Formal naval officer, now buyers agent, author and Atlas Property Group director Lachlan Vidler has warned investors that they could be making “bad decisions” during these times of rapid price rises, especially if they are speculating on future price growth.
“The strong property price growth over the past year has already started to reduce, but some people may be buying thinking that the ‘good times’ will last forever,” he said.
“Unfortunately, they may find themselves buying at the peak of the market, or investing in an inferior dwelling or location, which can have serious long-term financial ramifications.”
Mr Widler says that speculation never has a place in property investing decisions, and could be dangerous during times of “highly unusual” market conditions, as now.
“Very few market commentators this time last year predicted how robustly property markets would rebound, yet the signs were always there that we were about to experience a once-in-a-lifetime market boom with cheap credit, low supply levels, as well as multibillion-dollars being spent on stimulus measures,” he said.
“Property buyers who recognised this early, and had the courage to act, have risen the wave of impressive price growth over the past year the most.”
Lachlan Vidler, Atlas Property Group
Mr Vidler said strategic property investment was very similar to military principles because both required discipline, dedication, and courage to be successful.
“Property investment requires incredible discipline over a long period because, for most people, investing begins decades before they will be able to realise the benefits of their investments,” said Mr Vidler.
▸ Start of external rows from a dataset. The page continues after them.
/-! #### `setLocal` -/

@[simp] theorem State.setLocal_regs1 (s : State) (x y : BitVec 13) : (s.setLocal x y).regs1 = s.regs1 := rfl
@[simp] theorem State.setLocal_ctx_sysClipH (s : State) (x y : BitVec 13) :
    (s.setLocal x y).ctx.sysClipH = s.ctx.sysClipH := rfl
@[simp] theorem State.setLocal_ctx_sysClipV (s : State) (x y : BitVec 13) :
    (s.setLocal x y).ctx.sysClipV = s.ctx.sysClipV := rfl
@[simp] theorem State.setLocal_ctx_userX0 (s : State) (x y : BitVec 13) :
    (s.setLocal x y).ctx.userX0 = s.ctx.userX0 := rfl
@[simp] theorem State.setLocal_ctx_userY0 (s : State) (x y : BitVec 13) :
    (s.setLocal x y).ctx.userY0 = s.ctx.userY0 := rfl
@[simp] theorem State.setLocal_ctx_userX1 (s : State) (x y : BitVec 13) :
    (s.setLocal x y).ctx.userX1 = s.ctx.userX1 := rfl
@[simp] theorem State.setLocal_ctx_userY1 (s : State) (x y : BitVec 13) :
    (s.setLocal x y).ctx.userY1 = s.ctx.userY1 := rfl
@[simp] theorem State.setLocal_ctx_localX (s : State) (x y : BitVec 13) : (s.setLocal x y).ctx.localX = some x := rfl
@[simp] theorem State.setLocal_ctx_localY (s : State) (x y : BitVec 13) : (s.setLocal x y).ctx.localY = some y := rfl
@[simp] theorem State.setLocal_ctx_retAddr (s : State) (x y : BitVec 13) :
    (s.setLocal x y).ctx.retAddr = s.ctx.retAddr := rfl
@[simp] theorem State.setLocal_proc (s : State) (x y : BitVec 13) : (s.setLocal x y).proc = s.proc := rfl
@[simp] theorem State.setLocal_seq (s : State) (x y : BitVec 13) : (s.setLocal x y).seq = s.seq := rfl
@[simp] theorem State.setLocal_vram1 (s : State) (x y : BitVec 13) : (s.setLocal x y).vram1 = s.vram1 := rfl
@[simp] theorem State.setLocal_fb0 (s : State) (x y : BitVec 13) : (s.setLocal x y).fb0 = s.fb0 := rfl
@[simp] theorem State.setLocal_fb1 (s : State) (x y : BitVec 13) : (s.setLocal x y).fb1 = s.fb1 := rfl
@[simp] theorem State.setLocal_regs2 (s : State) (x y : BitVec 13) : (s.setLocal x y).regs2 = s.regs2 := rfl
@[simp] theorem State.setLocal_vram2 (s : State) (x y : BitVec 13) : (s.setLocal x y).vram2 = s.vram2 := rfl
@[simp] theorem State.setLocal_cram (s : State) (x y : BitVec 13) : (s.setLocal x y).cram = s.cram := rfl
@[simp] theorem State.setLocal_tim (s : State) (x y : BitVec 13) : (s.setLocal x y).tim = s.tim := rfl
@[simp] theorem State.setLocal_cmp (s : State) (x y : BitVec 13) : (s.setLocal x y).cmp = s.cmp := rfl
@[simp] theorem State.setLocal_ctl (s : State) (x y : BitVec 13) : (s.setLocal x y).ctl = s.ctl := rfl
@[simp] theorem State.setLocal_hostOps (s : State) (x y : BitVec 13) : (s.setLocal x y).hostOps = s.hostOps := rfl
@[simp] theorem State.setLocal_replies (s : State) (x y : BitVec 13) : (s.setLocal x y).replies = s.replies := rfl
@[simp] theorem State.setLocal_trace (s : State) (x y : BitVec 13) : (s.setLocal x y).trace = s.trace := rfl
@[simp] theorem State.setLocal_freeCtr (s : State) (x y : BitVec 13) : (s.setLocal x y).freeCtr = s.freeCtr := rfl
@[simp] theorem State.setLocal_mem (s : State) (x y : BitVec 13) :
    (s.setLocal x y).mem = s.mem := by
  funext sp
  rcases sp with _ | (_ | _) | _ | _ <;> rfl

/-! ### Updates of the other agents -/

/-! #### `swapRegisters` -/

@[simp] theorem State.swapRegisters_regs1_tvmr (s : State) : (s.swapRegisters).regs1.tvmr = s.regs1.tvmr := rfl
@[simp] theorem State.swapRegisters_regs1_fbcr (s : State) : (s.swapRegisters).regs1.fbcr = s.regs1.fbcr := rfl
@[simp] theorem State.swapRegisters_regs1_ptmr (s : State) : (s.swapRegisters).regs1.ptmr = s.regs1.ptmr := rfl
@[simp] theorem State.swapRegisters_regs1_ewdr (s : State) : (s.swapRegisters).regs1.ewdr = s.regs1.ewdr := rfl
@[simp] theorem State.swapRegisters_regs1_ewlr (s : State) : (s.swapRegisters).regs1.ewlr = s.regs1.ewlr := rfl
@[simp] theorem State.swapRegisters_regs1_ewrr (s : State) : (s.swapRegisters).regs1.ewrr = s.regs1.ewrr := rfl
@[simp] theorem State.swapRegisters_regs1_edsr (s : State) : (s.swapRegisters).regs1.edsr = edsrWord false s.cef := rfl
@[simp] theorem State.swapRegisters_regs1_lopr (s : State) : (s.swapRegisters).regs1.lopr = s.regs1.copr := rfl
@[simp] theorem State.swapRegisters_regs1_copr (s : State) : (s.swapRegisters).regs1.copr = 0 := rfl
@[simp] theorem State.swapRegisters_ctx (s : State) : (s.swapRegisters).ctx = s.ctx := rfl
@[simp] theorem State.swapRegisters_proc (s : State) : (s.swapRegisters).proc = s.proc := rfl
@[simp] theorem State.swapRegisters_seq_drawFB (s : State) : (s.swapRegisters).seq.drawFB = s.seq.drawFB.other := rfl
@[simp] theorem State.swapRegisters_seq_manualSwapReq (s : State) : (s.swapRegisters).seq.manualSwapReq = false := rfl
@[simp] theorem State.swapRegisters_seq_manualEraseReq (s : State) :
    (s.swapRegisters).seq.manualEraseReq = s.seq.manualEraseReq := rfl
@[simp] theorem State.swapRegisters_vram1 (s : State) : (s.swapRegisters).vram1 = s.vram1 := rfl
@[simp] theorem State.swapRegisters_fb0 (s : State) : (s.swapRegisters).fb0 = s.fb0 := rfl
@[simp] theorem State.swapRegisters_fb1 (s : State) : (s.swapRegisters).fb1 = s.fb1 := rfl
@[simp] theorem State.swapRegisters_regs2 (s : State) : (s.swapRegisters).regs2 = s.regs2 := rfl
@[simp] theorem State.swapRegisters_vram2 (s : State) : (s.swapRegisters).vram2 = s.vram2 := rfl
@[simp] theorem State.swapRegisters_cram (s : State) : (s.swapRegisters).cram = s.cram := rfl
@[simp] theorem State.swapRegisters_tim (s : State) : (s.swapRegisters).tim = s.tim := rfl
@[simp] theorem State.swapRegisters_cmp (s : State) : (s.swapRegisters).cmp = s.cmp := rfl
@[simp] theorem State.swapRegisters_ctl (s : State) : (s.swapRegisters).ctl = s.ctl := rfl
@[simp] theorem State.swapRegisters_hostOps (s : State) : (s.swapRegisters).hostOps = s.hostOps := rfl
@[simp] theorem State.swapRegisters_replies (s : State) : (s.swapRegisters).replies = s.replies := rfl
@[simp] theorem State.swapRegisters_trace (s : State) : (s.swapRegisters).trace = s.trace := rfl
@[simp] theorem State.swapRegisters_freeCtr (s : State) : (s.swapRegisters).freeCtr = s.freeCtr := rfl
@[simp] theorem State.swapRegisters_mem (s : State) :
    (s.swapRegisters).mem = s.mem := by
  funext sp
  rcases sp with _ | (_ | _) | _ | _ <;> rfl

/-! #### `latchFrame` -/

@[simp] theorem State.latchFrame_regs1 (s : State) : (s.latchFrame).regs1 = s.regs1 := rfl
@[simp] theorem State.latchFrame_ctx (s : State) : (s.latchFrame).ctx = s.ctx := rfl
@[simp] theorem State.latchFrame_proc (s : State) : (s.latchFrame).proc = s.proc := rfl
@[simp] theorem State.latchFrame_seq (s : State) : (s.latchFrame).seq = s.seq := rfl
@[simp] theorem State.latchFrame_vram1 (s : State) : (s.latchFrame).vram1 = s.vram1 := rfl
@[simp] theorem State.latchFrame_fb0 (s : State) : (s.latchFrame).fb0 = s.fb0 := rfl
@[simp] theorem State.latchFrame_fb1 (s : State) : (s.latchFrame).fb1 = s.fb1 := rfl
@[simp] theorem State.latchFrame_regs2 (s : State) : (s.latchFrame).regs2 = s.regs2 := rfl
@[simp] theorem State.latchFrame_vram2 (s : State) : (s.latchFrame).vram2 = s.vram2 := rfl
@[simp] theorem State.latchFrame_cram (s : State) : (s.latchFrame).cram = s.cram := rfl
@[simp] theorem State.latchFrame_tim (s : State) : (s.latchFrame).tim = s.tim := rfl
@[simp] theorem State.latchFrame_cmp_frameCfg (s : State) :
    (s.latchFrame).cmp.frameCfg = { resolution := (Config.decodeVdp2 s.regs2).resolution } := rfl
@[simp] theorem State.latchFrame_cmp_lineCfg (s : State) : (s.latchFrame).cmp.lineCfg = s.cmp.lineCfg := rfl
@[simp] theorem State.latchFrame_cmp_layerEnable (s : State) : (s.latchFrame).cmp.layerEnable = s.cmp.layerEnable := rfl
@[simp] theorem State.latchFrame_cmp_rows (s : State) : (s.latchFrame).cmp.rows = s.cmp.rows := rfl
@[simp] theorem State.latchFrame_cmp_outRow (s : State) : (s.latchFrame).cmp.outRow = s.cmp.outRow := rfl
@[simp] theorem State.latchFrame_cmp_out (s : State) : (s.latchFrame).cmp.out = s.cmp.out := rfl
@[simp] theorem State.latchFrame_cmp_fill (s : State) : (s.latchFrame).cmp.fill = s.cmp.fill := rfl
@[simp] theorem State.latchFrame_ctl (s : State) : (s.latchFrame).ctl = s.ctl := rfl
@[simp] theorem State.latchFrame_hostOps (s : State) : (s.latchFrame).hostOps = s.hostOps := rfl
@[simp] theorem State.latchFrame_replies (s : State) : (s.latchFrame).replies = s.replies := rfl
@[simp] theorem State.latchFrame_trace (s : State) : (s.latchFrame).trace = s.trace := rfl
@[simp] theorem State.latchFrame_freeCtr (s : State) : (s.latchFrame).freeCtr = s.freeCtr := rfl
@[simp] theorem State.latchFrame_mem (s : State) :
    (s.latchFrame).mem = s.mem := by
  funext sp
  rcases sp with _ | (_ | _) | _ | _ <;> rfl

/-! #### `countLine` -/

@[simp] theorem State.countLine_regs1 (s : State) : (s.countLine).regs1 = s.regs1 := rfl
@[simp] theorem State.countLine_ctx (s : State) : (s.countLine).ctx = s.ctx := rfl
@[simp] theorem State.countLine_proc (s : State) : (s.countLine).proc = s.proc := rfl
@[simp] theorem State.countLine_seq (s : State) : (s.countLine).seq = s.seq := rfl
@[simp] theorem State.countLine_vram1 (s : State) : (s.countLine).vram1 = s.vram1 := rfl
@[simp] theorem State.countLine_fb0 (s : State) : (s.countLine).fb0 = s.fb0 := rfl
@[simp] theorem State.countLine_fb1 (s : State) : (s.countLine).fb1 = s.fb1 := rfl
@[simp] theorem State.countLine_regs2 (s : State) : (s.countLine).regs2 = s.regs2 := rfl
@[simp] theorem State.countLine_vram2 (s : State) : (s.countLine).vram2 = s.vram2 := rfl
@[simp] theorem State.countLine_cram (s : State) : (s.countLine).cram = s.cram := rfl
@[simp] theorem State.countLine_tim_hPhase (s : State) : (s.countLine).tim.hPhase = s.tim.hPhase := rfl
@[simp] theorem State.countLine_tim_vPhase (s : State) : (s.countLine).tim.vPhase = s.tim.vPhase := rfl
@[simp] theorem State.countLine_tim_hCyc (s : State) : (s.countLine).tim.hCyc = s.tim.hCyc := rfl
@[simp] theorem State.countLine_tim_vLine (s : State) : (s.countLine).tim.vLine = s.tim.vLine + 1 := rfl
@[simp] theorem State.countLine_tim_vCounter (s : State) : (s.countLine).tim.vCounter = s.tim.vCounter + 1 := rfl
@[simp] theorem State.countLine_tim_field (s : State) : (s.countLine).tim.field = s.tim.field := rfl
@[simp] theorem State.countLine_tim_hblank (s : State) : (s.countLine).tim.hblank = s.tim.hblank := rfl
@[simp] theorem State.countLine_tim_vblank (s : State) : (s.countLine).tim.vblank = s.tim.vblank := rfl
@[simp] theorem State.countLine_tim_resCur (s : State) : (s.countLine).tim.resCur = s.tim.resCur := rfl
@[simp] theorem State.countLine_tim_resReq (s : State) : (s.countLine).tim.resReq = s.tim.resReq := rfl
@[simp] theorem State.countLine_tim_resDirty (s : State) : (s.countLine).tim.resDirty = s.tim.resDirty := rfl
@[simp] theorem State.countLine_cmp (s : State) : (s.countLine).cmp = s.cmp := rfl
@[simp] theorem State.countLine_ctl (s : State) : (s.countLine).ctl = s.ctl := rfl
@[simp] theorem State.countLine_hostOps (s : State) : (s.countLine).hostOps = s.hostOps := rfl
@[simp] theorem State.countLine_replies (s : State) : (s.countLine).replies = s.replies := rfl
@[simp] theorem State.countLine_trace (s : State) : (s.countLine).trace = s.trace := rfl
@[simp] theorem State.countLine_freeCtr (s : State) : (s.countLine).freeCtr = s.freeCtr := rfl
@[simp] theorem State.countLine_mem (s : State) :
    (s.countLine).mem = s.mem := by
  funext sp
  rcases sp with _ | (_ | _) | _ | _ <;> rfl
This is very much like military activities and missions, where a similar discipline is required, he said.
Property investors – like military people – also had to have the courage of their convictions, and let their strategies play out for the long term, he said.
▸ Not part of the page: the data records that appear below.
-- ==== Sys2Proof/Tests/Slice0.lean ====
section
/-! SUPPORT. Tests. Their expected results are the vectors of `spec/95_test_vectors.md` (named V, K, M, W, T, P there)
and the worked examples of the rules, or hand calculation from a rule where the comment says so. -/

namespace Sys2Proof.Tests

open Sys2Proof.Machine

/-! ### Helpers -/

/-- The entry whose sixteen words are 0, but for the command code. -/
def zeroEntry : Entry := default

/-- The instruction sixteen words decode to. -/
def read (ws : List Word) : Option Instr :=
  match decode (bytesOfWords ws) with
  | .ok (i, _) => some i
  | .error _ => none

/-- The state an instruction leads to. -/
def after (i : Instr) (s : State) : State :=
  match exec i s with
  | .next t => t
  | _ => s

/-- The state a step leads to. -/
def stepped (s : State) : State :=
  match step s with
  | .next t => t
  | _ => s

/-- The state of the base list: system clip (319, 223), local offset (0, 0). -/
def ready : State :=
  { State.reset with
    ctx := { resetCtx with sysClipH := some 319, sysClipV := some 223, localX := some 0, localY := some 0 } }

/-- Words put into a memory. -/
def fill (sp : Space) (s : State) : Nat → List Word → State
  | _, [] => s
  | a, w :: ws => fill sp (s.memWrite16 sp a w) (a + 2) ws

/-- Pixels of a line of the 16-bit draw framebuffer. -/
def row (s : State) (y x n : Nat) : List Word :=
  (List.range n).map fun k => s.memRead16 s.drawSpace ((y * 512 + x + k) * 2)

/-- The instruction of sixteen words executed; `none` decodes to nothing. -/
def run (ws : List Word) (s : State) : State :=
  match read ws with
  | some i => after i s
  | none => s

/-- What the words' command visits, in the environment of a 16-bit geometry. -/
def visits (ws : List Word) (s : State) : Option Nat :=
  match read ws with
  | some i =>
    match i.drawing, geometry s.tvm with
    | some (_, e), some g => some (i.draw (drawEnv s e g) (s.mem s.drawSpace)).result.visited
    | _, _ => none
  | none => none

/-! ### Well-formedness: an ill-formed term for each check -/

theorem test_zero_entry_wellFormed : (Instr.poly zeroEntry).wellFormed = true := by decide
theorem test_link_not_multiple_of_32 : (Instr.poly { zeroEntry with linkAddr := 0x10 }).wellFormed = false := by decide
theorem test_source_not_multiple_of_8 : (Instr.nspr { zeroEntry with srcAddr := 4 }).wellFormed = false := by decide
theorem test_width_not_multiple_of_8 : (Instr.nspr { zeroEntry with texW := 12 }).wellFormed = false := by decide
theorem test_width_too_large : (Instr.nspr { zeroEntry with texW := 512 }).wellFormed = false := by decide
theorem test_height_too_large : (Instr.nspr { zeroEntry with texH := 256 }).wellFormed = false := by decide
theorem test_gouraud_not_multiple_of_8 : (Instr.line { zeroEntry with grdAddr := 2 }).wellFormed = false := by decide

/-! ### Decoding: one word for every constructor, from the table of R52 and the bits of R51 -/

theorem test_decode_end : decodeTableWord 16 0x8000 = some .endList := by decide
theorem test_decode_skip : decodeTableWord 16 0x4004 = some (.skip 4 zeroEntry) := by decide
theorem test_decode_nspr : decodeTableWord 16 0x0000 = some (.nspr zeroEntry) := by decide
theorem test_decode_sspr : decodeTableWord 16 0x0A01 =
    some (.sspr { zeroEntry with zoomY := .centre, zoomX := .centre }) := by decide
theorem test_decode_dspr : decodeTableWord 16 0x0032 = some (.dspr { zeroEntry with dirV := true, dirH := true }) := by
  decide
theorem test_decode_illegal3 : decodeTableWord 16 0x0003 = some (.illegal3 zeroEntry) := by decide
theorem test_decode_poly : decodeTableWord 16 0x1004 = some (.poly { zeroEntry with jp := .assign }) := by decide
theorem test_decode_plin : decodeTableWord 16 0x0005 = some (.plin zeroEntry) := by decide
theorem test_decode_line : decodeTableWord 16 0x3006 = some (.line { zeroEntry with jp := .ret }) := by decide
theorem test_decode_illegal7 : decodeTableWord 16 0x0007 = some (.illegal7 zeroEntry) := by decide
theorem test_decode_uclp : decodeTableWord 16 0x2008 = some (.uclp { zeroEntry with jp := .call }) := by decide
theorem test_decode_sclp : decodeTableWord 16 0x0009 = some (.sclp zeroEntry) := by decide
theorem test_decode_lcrd : decodeTableWord 16 0x000A = some (.lcrd zeroEntry) := by decide
theorem test_decode_illegalB : decodeTableWord 16 0x000B = some (.illegalB zeroEntry) := by decide
theorem test_decode_illegalC : decodeTableWord 16 0x000C = some (.illegalC zeroEntry) := by decide
theorem test_decode_illegalD : decodeTableWord 16 0x000D = some (.illegalD zeroEntry) := by decide
theorem test_decode_illegalE : decodeTableWord 16 0x000E = some (.illegalE zeroEntry) := by decide
theorem test_decode_illegalF : decodeTableWord 16 0x000F = some (.illegalF zeroEntry) := by decide

/-- Bit 15 wins over every other bit, bit 14 over the code (R53). -/
theorem test_decode_order :
    decodeTableWord 16 0xFFFF = some .endList ∧
      decodeTableWord 16 0x400C = some (.skip 0xC zeroEntry) := by decide

/-- The LINE of program P2 at 0x60: link 0x200, user clipping on, green. -/
def p2Line : List Word := [0x2006, 0x0040, 0x0400, 0x83E0, 0, 0, 0, 0, 3, 0, 0, 0, 0, 0, 0, 0]

theorem test_decode_p2_line :
    read p2Line =
      some (.line
        { zeroEntry with
          jp := .call, linkAddr := 0x200, pmod := { zeroEntry.pmod with clip := true }, colr := 0x83E0, xb := 3 }) := by
  decide

/-- The third sprite of program P3: ECD = SPD = 1, texture at 0x1000, 8 by 2 texels. -/
theorem test_decode_p3_sprite :
    read [0x0000, 0x0000, 0x00C0, 0x0120, 0x0200, 0x0102, 4, 8, 0, 0, 0, 0, 0, 0, 0, 0] =
      some (.nspr
        { zeroEntry with
          pmod := { zeroEntry.pmod with ecd := true, spd := true }, colr := 0x0120, srcAddr := 0x1000, texW := 8,
          texH := 2, xa := 4, ya := 8 }) := by
  decide

/-- Every field of CMDPMOD at once (R55): 0xBEEF is 1 01 1 1 1 1 0 1 1 101 111. -/
theorem test_decode_pmod :
    decodePmod 0xBEEF =
      { mon := true, spare := 1, hss := true, pclp := true, clip := true, cmod := true, mesh := false, ecd := true,
        spd := true, cm := .direct, cc := .gouraudHalfTransparency } := by decide

theorem test_decode_truncated : (decode (List.replicate 31 0)) = .error .truncatedEntry := by rfl

/-! ### Arithmetic (2.1, 2.2) -/

theorem test_rdiv :
    [rdiv 0 5, rdiv 1 2, rdiv (-1) 2, rdiv 3 2, rdiv (-3) 2, rdiv 5 10, rdiv 4 10, rdiv (-5) 10, rdiv 6 4, rdiv (-6) 4,
      rdiv 7 0] = [0, 1, -1, 2, -2, 1, 0, -1, 2, -2, 0] := by decide

theorem test_lerp :
    [lerp 0 31 1 3, lerp 31 0 1 3, lerp 16 16 5 9, lerp 0 31 3 3, lerp 10 0 1 4, lerp 5 9 0 0] =
      [10, 20, 16, 31, 7, 5] := by decide

theorem test_sext13 :
    [sext13 0x0064, sext13 0xFFFE, sext13 0x1FFE, sext13 0x1000, sext13 0x0FFF, sext13 0xF000] =
      [100, -2, -2, -4096, 4095, -4096] := by decide

theorem test_colour_calculation :
    [colourCalc .shadow 0 0x8007 noShade, colourCalc .shadow 0 0x0007 noShade,
      colourCalc .halfLuminance 0xFD40 0 noShade, colourCalc .halfTransparency 0xFD40 0x800F noShade,
      colourCalc .halfTransparency 0xFD40 0x000F noShade] =
      [some 0x8003, none, some 0xBCA0, some 0xBCA7, some 0xFD40] := by decide

theorem test_line_points :
    (List.range 6).map (fun j => linePoint ⟨0, 0⟩ ⟨5, 2⟩ j 5) =
        [⟨0, 0⟩, ⟨1, 0⟩, ⟨2, 1⟩, ⟨3, 1⟩, ⟨4, 2⟩, ⟨5, 2⟩] ∧
      (List.range 4).map (fun j => linePoint ⟨0, 0⟩ ⟨-3, 3⟩ j 3) = [⟨0, 0⟩, ⟨-1, 1⟩, ⟨-2, 2⟩, ⟨-3, 3⟩] := by decide

theorem test_texture_columns :
    (List.range 12).map (fun j => texCoord false 8 j 12) = [0, 0, 1, 2, 2, 3, 4, 4, 5, 6, 6, 7] ∧
      (List.range 4).map (fun j => texCoord true 8 j 4) = [7, 5, 3, 1] := by decide

/-! ### List control and context commands -/

/-- K1: an END entry. -/
theorem test_end :
    let t := stepped (State.reset.withFetchWord 16 0x8000)
    t.proc.status = .idle ∧ t.regs1.edsr = 2 ∧ t.regs1.copr = 0 ∧ t.proc.frameCycles = 0 ∧
      t.trace = [.spriteDrawEnd, .vdp1FrameDrawn] ∧ t.fb0.cells = [] := by decide

/-- R70: a skipped polygon at 0x80. -/
theorem test_skip :
    let t := after (.skip 4 zeroEntry) { ready with proc := { resetProc with cmdAddr := 0x80 } }
    t.proc.cmdAddr = 0xA0 ∧ t.proc.lastVisible = false ∧ t.fb0.cells = [] := by decide

/-- R71: the call at 0x60, the return at 0x200, and the wrap from 0x7FFE0. -/
theorem test_jumps :
    jumpTarget { zeroEntry with jp := .call, linkAddr := 0x200 } 0x60 none = (0x200, some 0x80) ∧
      jumpTarget { zeroEntry with jp := .ret } 0x200 (some 0x80) = (0x80, none) ∧
      jumpTarget zeroEntry 0x7FFE0 none = (0, none) := by decide

/-- K2: an illegal code at 0x40, whose jump is not taken. -/
theorem test_illegal3 :
    let s := { ready with proc := { resetProc with cmdAddr := 0x40 } }
    let t := stepped (s.withFetchWord 16 0x1003)
    t.proc.status = .fault (.illegalCommand 0x40 0x1003) ∧ t.regs1.copr = 8 ∧ t.proc.cmdAddr = 0x40 ∧
      t.regs1.edsr = 0 ∧ t.trace = [] := by decide

/-- R72: CMDCTRL = 0x000C, and the other five codes, record the code. -/
theorem test_illegal_others :
    ((after (.illegal7 zeroEntry) ready).proc.status = .fault (.illegalCommand 0 0x7)) ∧
      ((after (.illegalB zeroEntry) ready).proc.status = .fault (.illegalCommand 0 0xB)) ∧
      ((after (.illegalC zeroEntry) ready).proc.status = .fault (.illegalCommand 0 0xC)) ∧
      ((after (.illegalD zeroEntry) ready).proc.status = .fault (.illegalCommand 0 0xD)) ∧
      ((after (.illegalE zeroEntry) ready).proc.status = .fault (.illegalCommand 0 0xE)) ∧
      ((after (.illegalF zeroEntry) ready).proc.status = .fault (.illegalCommand 0 0xF)) := by decide

/-- R76: user clip (101, 50)-(102, 60); bits above the fields are dropped (hand calculation). -/
theorem test_uclp :
    let t := run [0x0008, 0, 0, 0, 0, 0, 0x0065, 0xFE32, 0, 0, 0xFC66, 0x003C, 0, 0, 0, 0] State.reset
    t.ctx = { resetCtx with userX0 := some 101, userY0 := some 50, userX1 := some 102, userY1 := some 60 } ∧
      t.proc.cmdAddr = 0x20 := by decide

/-- R77: system clip (319, 223). -/
theorem test_sclp :
    (run [0x0009, 0, 0, 0, 0, 0, 0, 0, 0, 0, 0x013F, 0x00DF, 0, 0, 0, 0] State.reset).ctx =
      { resetCtx with sysClipH := some 319, sysClipV := some 223 } := by decide

/-- R78: local offset (-2, -4096), and the jump Call after it. -/
theorem test_lcrd :
    let t := run [0x200A, 0x0040, 0, 0, 0, 0, 0xFFFE, 0x1000, 0, 0, 0, 0, 0, 0, 0, 0] State.reset
    t.ctx.localX.map BitVec.toInt = some (-2) ∧ t.ctx.localY.map BitVec.toInt = some (-4096) ∧
      t.ctx.retAddr = some 0x20 ∧ t.proc.cmdAddr = 0x200 := by decide

/-! ### Draw commands -/

/-- K3, K4: the prologue's faults. -/
theorem test_prologue_faults :
    (run [4, 0, 0, 0x8001, 0, 0, 0, 0, 0, 0, 0, 0, 0, 0, 0, 0] State.reset).proc.status =
        .fault (.unsetContext 0 .localX) ∧
      (run [0, 0, 0x30, 0, 0, 0, 0, 0, 0, 0, 0, 0, 0, 0, 0, 0] ready).proc.status =
        .fault (.reservedColourMode 0 0x30) ∧
      (run [4, 0, 0x35, 0, 0, 0, 0, 0, 0, 0, 0, 0, 0, 0, 0, 0] ready).proc.status =
        .fault (.reservedColourCalc 0 0x35) ∧
      (run [6, 0, 0, 0, 0, 0, 0, 0, 0, 0, 0, 0, 0, 0, 0, 0]
          { ready with regs1 := { resetRegs1 with tvmr := 5 } }).proc.status = .fault (.reservedFbMode 0 5) := by
  decide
“Although the barrier to entry in the property market is substantially higher than other asset classes, such as shares, we advocate for all investors to take a leap of courage and decisive action to incorporate property in their personal portfolio, because of the leverage, reliability, and stability it provides investors for their money.”
Finally, successful property investors have to remain dedicated to their financial goals, and try to avoid falling into “mission creep” to try to supercharge their returns.
“Savvy investors accept the fact that their portfolio may not generate a profit every single year because this is an unavoidable reality in the cyclic nature of the property cycle,” he said.
“They always remember that the most important days in the market are the day they buy and the day they sell. During the time in between these two days, as long as their suburb incurs more years of growth than decline, their property should be achieving an investment return.”
Unfortunately, some investors may be jumping at perceived short term gains, as they abandon their long-term strategy to chase higher rewards and other glittering objects.
“[This] also have substantially higher risks,” warns Mr Vidler, “such as buying in one-industry towns or speculating on continued price growth by purchasing in off-the-plan high-rise developments,” he said.